Reverse triggering in a patient ventilated with assist volume control ventilation. Esophageal pressure (Pes) decrease reveals patient inspiratory efforts (blue line) after every mechanical inflation in 1:1 relationship. Indirect evidence of patient inspiratory activity during mechanical inflation is the flow distortion (grey shaded area) and the disappearance (blue arrows) of plateau airway pressure (Paw) in the flow-time and Paw-time waveform, respectively. In this patient, a reverse triggered breath was strong enough to trigger the ventilator at the end of the mechanical inspiration, causing breath stacking (red shaded area). Inflated tidal volume (V_T) during breath stacking increased from 444 ml to 800 ml (double arrow).

Figure 8.

Flow, airway pressure (Paw), esophageal pressure (Pes) and transdiaphragmatic pressure (Pdi) time waveforms in a patient ventilated with pressure support ventilation.

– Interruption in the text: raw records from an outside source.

-- ==== Sys2Proof/Proofs/SequencingCompletes.lean ====
section
/-! The sequencing clauses of O60: the end of late work, missed deadlines, the watchdog, WAIT, LOOP and MARK. -/

namespace Sys2Proof.Machine

section
variable {s : State} {p : Part} {r : Run} {i : BitVec 12}

/-! ### Late work and missed deadlines -/

/-- The open steps are steps of the queues. -/
theorem Seq.find_open_eq_none {q : Seq} {j : Nat} (none' : ∀ m, m < 32 → ∀ x, x ∈ q.queue m → x.index ≠ j) :
    q.open.find? (fun x => decide (x.index = j)) = Option.none := by
  refine List.find?_eq_none.mpr fun x mem => ?_
  have queued : x ∈ ((List.range 32).flatMap q.queue).filter (fun e => !e.cut) := (mem_kFirst_length _ _ _).mp mem
  obtain ⟨m, hm, hx⟩ := List.mem_flatMap.mp (List.mem_of_mem_filter queued)
  simpa using none' m (List.mem_range.mp hm) x hx

theorem flagFall_falls (run : (s.seq p.val).run = some r) (waiting : r.waiting = true) (at' : r.next = i.toNat)
    (deadline : wHasDeadline (stepWord r.table r.next) = true) (fallback : wHasFallback (stepWord r.table r.next) = true)
    (unissued : ∀ m, m < 32 → ∀ x, x ∈ (s.seq p.val).queue m → x.index ≠ i.toNat) :
    ∃ t, exec (.flagFall p i) s = .next t ∧ t.obj (0x2020 + p.val) 7 = (s.obj (0x2020 + p.val) 7 + 1) % 2 ^ 64
      ∧ ∃ r', (t.seq p.val).run = some r' ∧ r'.next = wFallback (stepWord r.table r.next) ∧ r'.waiting = false
        ∧ r'.fallbacks = r.fallbacks + 1 := by
  rw [at'] at deadline fallback ⊢
  obtain ⟨-, run', -, counted, -⟩ := State.miss_fallsBack run i.toNat none fallback
  exact ⟨_, execFlagFall_unissued run deadline (Seq.find_open_eq_none unissued) (.inl ⟨waiting, at'⟩), counted, _, run', rfl, rfl,
    rfl⟩

variable {n : Queue} {e : QStep} {rest : List QStep}

theorem stepStop_falls (run : (s.seq p.val).run = some r) (head : (s.seq p.val).queue n.val = e :: rest) (uncut : e.cut = false)
    (fallback : wHasFallback (stepWord r.table e.index) = true) :
    ∃ t, exec (.stepStop p n) s = .next t ∧ t.obj (0x2020 + p.val) 7 = (s.obj (0x2020 + p.val) 7 + 1) % 2 ^ 64
      ∧ ∃ r', (t.seq p.val).run = some r' ∧ r'.next = wFallback (stepWord r.table e.index) := by
  obtain ⟨-, run', -, counted, -⟩ := State.miss_fallsBack run e.index (some e.issue) fallback
  exact ⟨_, execStepStop_uncut run head uncut, counted, _, run', rfl⟩

theorem stepStop_ends (run : (s.seq p.val).run = some r) (head : (s.seq p.val).queue n.val = e :: rest) (uncut : e.cut = false)
    (noFallback : wHasFallback (stepWord r.table e.index) = false) :
    ∃ t, exec (.stepStop p n) s = .next t ∧ t.obj (0x2020 + p.val) 8 = (s.obj (0x2020 + p.val) 8 + 1) % 2 ^ 64
      ∧ (t.seq p.val).run = none := by
  obtain ⟨run', -, -, counted, -⟩ := State.miss_ends run e.index (some e.issue) noFallback
  exact ⟨_, execStepStop_uncut run head uncut, counted, run'⟩

/-! ### The watchdog -/

theorem State.seq_hangDump (s : State) (p : Part) :
    (s.hangDump p).1.seq p.val = { s.seq p.val with stuck := 0, stepped := false } := by
  have kept (v : State) (k t : Nat) : (v.capture 1 p.val k t).1.seq p.val = v.seq p.val :=
    State.changes_capture v 1 p.val k t (.seq p.val) (by simp) (by simp [Place.table])
  rw [State.hangDump, State.seq_setSeq_same, kept, State.seq_setSeq_same]

theorem hangWatchdog_restarts (run : (s.seq p.val).run = some r) (stuck : 8 ≤ (s.seq p.val).stuck)
    (unstepped : (s.seq p.val).stepped = false) :
    ∃ t, exec (.hangWatchdog p) s = .next t ∧ t.seq p.val = { s.seq p.val with stuck := 0 } := by
  have late : 8 ≤ s.stuckPeriods p.val := by
    unfold State.stuckPeriods
    dsimp only
    rw [unstepped, if_neg (by nofun)]
    omega
  refine ⟨_, exec_hangWatchdog_late late (State.hangContext_of_run run), ?_⟩
  rw [State.seq_raise, State.seq_hangDump]
  cases h : s.seq p.val
  rw [h] at unstepped
  cases unstepped
  rfl

/-! ### WAIT and LOOP -/

theorem State.seq_traceStep (s : State) (p kind : Nat) (r : Run) (q : Nat) : (s.traceStep p kind r).seq q = s.seq q :=
  changes_of_keep (W := [.dict, .fabric, .free, .tiers]) (by simp) (.seq q) (by simp) (by simp [Place.table])

/-- The batch step behind a WAIT that has ended. -/
def Run.waited (r : Run) : Run := { r with waiting := false, untilPassed := false, next := r.next + 1 }

/-- A WAIT in force ends once UNTIL has passed and the queues of its mask are empty. -/
theorem State.seq_endWait {s : State} {p : Nat} {r : Run} (run : (s.seq p).run = some r) (waiting : r.waiting = true)
    (passed : r.untilPassed = true) (clear : Nat.land (wMask (stepWord r.table r.next)) (s.seq p).completion
      = wMask (stepWord r.table r.next)) :
    (s.endWait p).seq p = { s.seq p with run := some r.waited, stuck := 0, stepped := true } := by
  unfold State.endWait
  dsimp only
  rw [run]
  dsimp only
  have done : (r.waiting && (s.seq p).waitDone r) = true := by
    rw [waiting, Seq.waitDone, passed, Bool.true_and]
    exact decide_eq_true clear
  rw [if_pos done, State.seq_setSeq_same]
  rfl

theorem wait_ends (at' : s.atStep p.val opWait = some r) (noUntil : wUntil (stepWord r.table r.next) = 0)
    (clear : Nat.land (wMask (stepWord r.table r.next)) (s.seq p.val).completion = wMask (stepWord r.table r.next)) :
    ∃ t, exec (.wait p) s = .next t ∧ t.seq p.val = { s.seq p.val with run := some r.waited, stuck := 0, stepped := true } := by
  have exec_eq : exec (.wait p) s = .next (((s.traceStep p.val 0 r).setSeq p.val { (s.traceStep p.val 0 r).seq p.val with
      run := some { r with waiting := true, untilPassed := decide (wUntil (stepWord r.table r.next) = 0) } }).endWait p.val) := by
    show execWait p s = _
    unfold execWait
    rw [at', State.seq_traceStep]
  refine ⟨_, exec_eq, ?_⟩
  rw [State.seq_endWait (r := { r with waiting := true, untilPassed := decide (wUntil (stepWord r.table r.next) = 0) })
    (by rw [State.seq_setSeq_same]) rfl (decide_eq_true noUntil)]
  · rw [State.seq_setSeq_same, State.seq_traceStep]
    rfl
  · rw [State.seq_setSeq_same, State.seq_traceStep]
    exact clear

theorem waitUntil_ends (run : (s.seq p.val).run = some r) (waiting : r.waiting = true)
    (clear : Nat.land (wMask (stepWord r.table r.next)) (s.seq p.val).completion = wMask (stepWord r.table r.next)) :
    ∃ t, exec (.waitUntil p) s = .next t
      ∧ t.seq p.val = { s.seq p.val with run := some r.waited, stuck := 0, stepped := true } := by
  have exec_eq : exec (.waitUntil p) s
      = .next ((s.setSeq p.val { s.seq p.val with run := some { r with untilPassed := true } }).endWait p.val) := by
    show execWaitUntil p s = _
    unfold execWaitUntil
    rw [run]
    exact if_pos waiting
  refine ⟨_, exec_eq, ?_⟩
  rw [State.seq_endWait (r := { r with untilPassed := true }) (by rw [State.seq_setSeq_same]) waiting rfl]
  · rw [State.seq_setSeq_same]
    rfl
  · rw [State.seq_setSeq_same]
    exact clear

theorem loop_goesBack (at' : s.atStep p.val opLoop = some r)
    (more : r.loops.getD (wLevel (stepWord r.table r.next)) 0 < wLoopCount (stepWord r.table r.next)) :
    ∃ t, exec (.loop p) s = .next t ∧ t.seq p.val = { s.seq p.val with
      run := some { r with
        loops := r.loops.set (wLevel (stepWord r.table r.next)) (r.loops.getD (wLevel (stepWord r.table r.next)) 0 + 1)
        next := wTarget (stepWord r.table r.next) }
      stuck := 0, stepped := true } := by
  refine ⟨_, ?_, State.seq_setSeq_same ((s.traceStep p.val 0 r).traceStep p.val 1 r) p.val _⟩
  show execLoop p s = _
  unfold execLoop
  rw [at']
  dsimp only
  rw [if_pos more]

/-! ### MARK -/

/-- Neither a loop nor a command changes the word of a MARK (03 R83). -/
theorem State.issueWord_mark (s : State) (p : Nat) (r : Run) {w : Nat} (mark : wOpcode w = opMark) : s.issueWord p r w = w := by
  have noAdvance (i : Nat) : advanceWord w i = w := by
    have none' : advances w i = [] := by
      unfold advances
      rw [mark]
      rfl
    rw [advanceWord, none', List.foldl_nil]
  have noAddress : addrFields w = [] := by
    unfold addrFields
    rw [mark]
    rfl
  have noShift (base out : Nat) : scanShift w base out = w := by
    unfold scanShift
    rw [mark]
    rfl
  unfold State.issueWord
  dsimp only
  rw [noAdvance, ite_self, noShift, growAddrs, mapAddrs, noAddress, List.foldl_nil, List.foldl_nil]
  simp

/-- The step alone in its queue, not carried out, is the one its unit is at. -/
theorem Seq.at_of_unran {q : Seq} {n : Nat} {e : QStep} (queue : q.queue n = [e]) (unran : e.ran = false) : q.at n = 0 := by
  unfold Seq.at
  rw [queue]
  simp [unran]

theorem State.atStep_iff {s : State} {p o : Nat} {r : Run} : s.atStep p o = some r ↔ (s.seq p).run = some r ∧ r.waiting = false
    ∧ s.deviceStop = false ∧ r.next < tableSteps r.table ∧ wOpcode (stepWord r.table r.next) = o := by
  unfold State.atStep
  cases (s.seq p).run with
  | none => simp
  | some r' =>
    simp only [Option.some.injEq]
    split
    next held =>
      refine ⟨nofun, ?_⟩
      rintro ⟨rfl, moves, running, inTable, mark⟩
      rcases held with h | h | h | h
      · rw [moves] at h; cases h
      · rw [running] at h; cases h
      · omega
      · exact absurd mark h
    next free =>
      rw [Option.some.injEq]
      refine ⟨?_, fun h => h.1⟩
      rintro rfl
      simpa using free

theorem State.changes_trace (s : State) (p source kind tag step ctx arg arg2 : Nat) :
    Changes [.dict, .fabric, .free, .tiers] s (s.trace p source kind tag step ctx arg arg2) := changes_of_keep (by simp)

theorem State.seq_trace (s : State) (p source kind tag step ctx arg arg2 q : Nat) :
    (s.trace p source kind tag step ctx arg arg2).seq q = s.seq q :=
  State.changes_trace s p source kind tag step ctx arg arg2 (.seq q) (by simp) (by simp [Place.table])

theorem State.ctx_trace (s : State) (p source kind tag step ctx arg arg2 q m : Nat) :
    (s.trace p source kind tag step ctx arg arg2).ctx q m = s.ctx q m :=
  State.changes_trace s p source kind tag step ctx arg arg2 (.ctx (q * 16 + m)) (by simp) (by simp [Place.table])

/-- A MARK freezes the counters where its value is armed; no context and no sequencer sees it. -/
theorem State.ctx_marked (s : State) (c : Prop) [Decidable c] (q m : Nat) :
    (if c then (s.freezeSource 3 s.timeNow).draw else s).ctx q m = s.ctx q m := by
  split <;> simp

theorem State.seq_marked (s : State) (c : Prop) [Decidable c] (q : Nat) :
    (if c then (s.freezeSource 3 s.timeNow).draw else s).seq q = s.seq q := by
  split <;> simp

/-- The unit of a queue carries out a MARK: LAST_MARK is written, and the step leaves its queue. -/
theorem State.runHead_mark {s : State} {p n : Nat} {r : Run} {e : QStep} (queue : (s.seq p).queue n = [e])
    (others : (s.seq p).queue (59 - n) = [] ∨ (n ≠ 29 ∧ n ≠ 30)) (unran : e.ran = false) (uncut : e.cut = false)
    (mark : wOpcode e.word = opMark) : ∃ t, s.runHead p n r = (t, true)
      ∧ (t.ctx p r.ctx.val).lastMark = BitVec.ofNat 32 (wMarkValue e.word * 65536 + e.index)
      ∧ (t.seq p).queues = (s.seq p).queues.set n [] := by
  have free : (s.seq p).reduceWaits n e = false := by
    unfold Seq.reduceWaits
    rcases others with h | h
    · rw [h, List.any_nil, Bool.and_false]
    · simp [h]
  unfold State.runHead
  dsimp only
  rw [Seq.at_of_unran queue unran, queue]
  dsimp only [List.getElem?_cons_zero]
  rw [unran, uncut, free, mark, if_neg (by decide), if_pos rfl]
  refine ⟨_, rfl, ?_, ?_⟩
  · rw [State.ctx_trace, State.ctx_setSeq, State.ctx_marked, State.ctx_trace, State.ctx_setCtx_same]
  · rw [State.seq_trace, State.seq_setSeq_same, State.seq_marked, State.seq_trace, State.seq_setCtx, queue,
      Seq.at_of_unran queue unran]
    rfl

theorem mark_marks {s : State} {p : Part} {r : Run} (at' : s.atStep p.val opMark = some r) (idle : (s.seq p.val).unitsIdle = true)
    (untraced : s.untraced p.val) : ∃ t, exec (.mark p) s = .next t
      ∧ (t.ctx p.val r.ctx.val).lastMark = BitVec.ofNat 32 (wMarkValue (stepWord r.table r.next) * 65536 + r.next) := by
  let n := wQueue (stepWord r.table r.next)
  let e := QStep.issued r.next (stepWord r.table r.next) (s.seq p.val).issued s.timeNow
  let u := s.draw.entered p.val r n e
  have hn : n < 32 := Nat.mod_lt _ (by decide)
  obtain ⟨run, moves, running, inTable, mark⟩ := State.atStep_iff.mp at'
  have issued : s.issue p.val (fun w => decide (wOpcode w = opMark)) = u.pump p.val pumpFuel := by
    rw [State.issue_now run moves running inTable (by simpa using mark) idle untraced, State.issueWord_mark s p.val r mark]
  have queue {m : Nat} (hm : m < 32) : (u.seq p.val).queue m = if m = n then [e] else [] :=
    State.entered_queue (s := s.draw) idle hn hm
  have urun : (u.seq p.val).run = some { r with next := r.next + 1 } := by simp [u, State.entered]
  obtain ⟨t, ran, lastMark, queues⟩ := State.runHead_mark (s := u) (p := p.val) (n := n) (r := { r with next := r.next + 1 }) (e := e)
    (by rw [queue hn, if_pos rfl]) (by
      by_cases h : n = 29 ∨ n = 30
      · exact .inl (by rw [queue (by omega), if_neg (by omega)])
      · exact .inr (by omega)) rfl rfl mark
  have emptied {m : Nat} (hm : m < 32) : (t.seq p.val).queue m = [] := by
    rw [Seq.queue, queues, Tab.get_set]
    split
    · rfl
    next h => exact (queue hm).trans (if_neg h)
  have pumped : u.pump p.val pumpFuel = t :=
    State.pump_one hn (fun m hm other => Seq.calm_nil ((queue hm).trans (if_neg other))) urun ran
      (fun m hm => Seq.calm_nil (emptied hm)) 1023
  exact ⟨t, congrArg Host.Outcome.next (issued.trans pumped), lastMark⟩

end

end Sys2Proof.Machine
end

Observe the vigorous contraction of inspiratory muscles (Pdi increase) during the mechanical inspiration. The magnitude of this contraction causes a rounded inspiratory flow and a large decrease of Paw (gray shaded area) from the expected square-shaped form during inspiration. Rounded flow and Paw decrease are signs of low ventilator assist with respect to patients ventilator demands.

Figure 9.

High assist in a patient ventilated with pressure support ventilation. Observe the square shaped airway pressure (Paw) and the abrupt decrease in inspiratory flow to flow threshold for cycling off towards the end of inspiration (arrows). There is also a significant cycling off delay (blue shaded area), seen often at high assist levels. Esophageal pressure (Pes) and electromyographic activity of the diaphragm (EAdi) decrease rapidly but mechanical inflation continues. Importantly, expiratory muscles contract during the whole expiration.